• [THE RECORDS]:

=======

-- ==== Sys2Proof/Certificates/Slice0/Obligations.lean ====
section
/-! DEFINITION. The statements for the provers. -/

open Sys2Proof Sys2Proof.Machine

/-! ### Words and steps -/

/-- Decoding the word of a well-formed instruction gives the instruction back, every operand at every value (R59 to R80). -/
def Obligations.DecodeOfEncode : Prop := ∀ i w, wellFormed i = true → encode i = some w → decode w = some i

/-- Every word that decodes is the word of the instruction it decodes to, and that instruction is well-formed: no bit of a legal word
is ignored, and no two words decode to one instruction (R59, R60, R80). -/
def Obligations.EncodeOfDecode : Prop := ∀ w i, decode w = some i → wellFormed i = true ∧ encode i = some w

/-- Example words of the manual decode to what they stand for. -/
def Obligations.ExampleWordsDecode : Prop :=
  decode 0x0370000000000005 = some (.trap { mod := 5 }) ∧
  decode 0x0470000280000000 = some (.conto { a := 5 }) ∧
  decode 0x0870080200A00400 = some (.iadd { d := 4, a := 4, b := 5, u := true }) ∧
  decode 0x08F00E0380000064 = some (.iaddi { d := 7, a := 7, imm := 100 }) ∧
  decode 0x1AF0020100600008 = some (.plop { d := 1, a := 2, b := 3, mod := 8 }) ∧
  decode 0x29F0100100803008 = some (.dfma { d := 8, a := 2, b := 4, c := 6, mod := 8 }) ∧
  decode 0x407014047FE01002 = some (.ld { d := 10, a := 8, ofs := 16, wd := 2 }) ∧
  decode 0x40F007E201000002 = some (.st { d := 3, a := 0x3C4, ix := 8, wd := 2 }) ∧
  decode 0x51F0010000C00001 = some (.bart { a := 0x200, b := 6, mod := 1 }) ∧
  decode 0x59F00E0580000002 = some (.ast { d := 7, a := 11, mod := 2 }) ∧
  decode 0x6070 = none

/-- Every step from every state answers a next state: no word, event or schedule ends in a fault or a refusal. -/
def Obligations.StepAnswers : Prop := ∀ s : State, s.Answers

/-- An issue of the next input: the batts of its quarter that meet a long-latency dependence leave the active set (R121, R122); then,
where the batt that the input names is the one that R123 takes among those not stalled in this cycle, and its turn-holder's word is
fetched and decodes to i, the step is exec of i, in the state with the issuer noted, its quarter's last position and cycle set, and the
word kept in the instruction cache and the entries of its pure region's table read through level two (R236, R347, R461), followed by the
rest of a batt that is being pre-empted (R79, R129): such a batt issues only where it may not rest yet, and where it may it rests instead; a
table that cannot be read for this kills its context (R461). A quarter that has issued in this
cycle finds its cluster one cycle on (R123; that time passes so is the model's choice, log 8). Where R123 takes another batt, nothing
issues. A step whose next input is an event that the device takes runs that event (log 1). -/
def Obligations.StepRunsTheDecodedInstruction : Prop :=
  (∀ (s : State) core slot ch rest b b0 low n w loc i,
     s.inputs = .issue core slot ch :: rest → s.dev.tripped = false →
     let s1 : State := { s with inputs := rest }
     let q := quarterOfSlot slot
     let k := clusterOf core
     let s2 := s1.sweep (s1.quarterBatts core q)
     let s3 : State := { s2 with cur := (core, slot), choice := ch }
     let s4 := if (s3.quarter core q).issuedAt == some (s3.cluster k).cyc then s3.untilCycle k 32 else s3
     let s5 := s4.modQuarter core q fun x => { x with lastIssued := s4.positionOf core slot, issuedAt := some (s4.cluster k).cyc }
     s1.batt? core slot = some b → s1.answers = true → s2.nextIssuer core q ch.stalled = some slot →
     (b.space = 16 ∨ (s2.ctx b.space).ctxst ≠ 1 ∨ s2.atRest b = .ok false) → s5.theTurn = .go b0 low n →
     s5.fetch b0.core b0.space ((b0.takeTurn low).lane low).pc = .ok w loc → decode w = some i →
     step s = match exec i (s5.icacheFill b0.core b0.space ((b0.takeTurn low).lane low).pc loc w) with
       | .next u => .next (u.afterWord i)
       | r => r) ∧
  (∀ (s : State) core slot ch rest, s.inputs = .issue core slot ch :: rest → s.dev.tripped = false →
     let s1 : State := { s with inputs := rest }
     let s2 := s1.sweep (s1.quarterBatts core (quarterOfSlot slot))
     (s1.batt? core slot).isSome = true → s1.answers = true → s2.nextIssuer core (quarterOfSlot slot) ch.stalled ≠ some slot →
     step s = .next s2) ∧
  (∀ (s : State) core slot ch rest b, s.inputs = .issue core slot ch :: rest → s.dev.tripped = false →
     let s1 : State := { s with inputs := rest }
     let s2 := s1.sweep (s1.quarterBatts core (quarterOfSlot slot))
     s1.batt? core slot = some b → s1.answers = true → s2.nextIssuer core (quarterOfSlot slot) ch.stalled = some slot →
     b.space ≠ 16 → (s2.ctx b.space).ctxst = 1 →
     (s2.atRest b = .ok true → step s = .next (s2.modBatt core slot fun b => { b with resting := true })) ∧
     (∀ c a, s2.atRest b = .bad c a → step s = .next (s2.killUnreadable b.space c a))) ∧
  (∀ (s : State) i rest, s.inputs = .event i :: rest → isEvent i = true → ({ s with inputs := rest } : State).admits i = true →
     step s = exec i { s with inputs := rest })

=======

A word-for-word copy of the entries, from the first line through the line containing "is ignored, and", is the whole answer.

-- ==== Sys2Proof/Certificates/Slice0/Obligations.lean ====
section
/-! DEFINITION. The statements for the provers. -/

open Sys2Proof Sys2Proof.Machine

/-! ### Words and steps -/

/-- Decoding the word of a well-formed instruction gives the instruction back, every operand at every value (R59 to R80). -/
def Obligations.DecodeOfEncode : Prop := ∀ i w, wellFormed i = true → encode i = some w → decode w = some i

/-- Every word that decodes is the word of the instruction it decodes to, and that instruction is well-formed: no bit of a legal word
is ignored, and no two words decode to one instruction (R59, R60, R80). -/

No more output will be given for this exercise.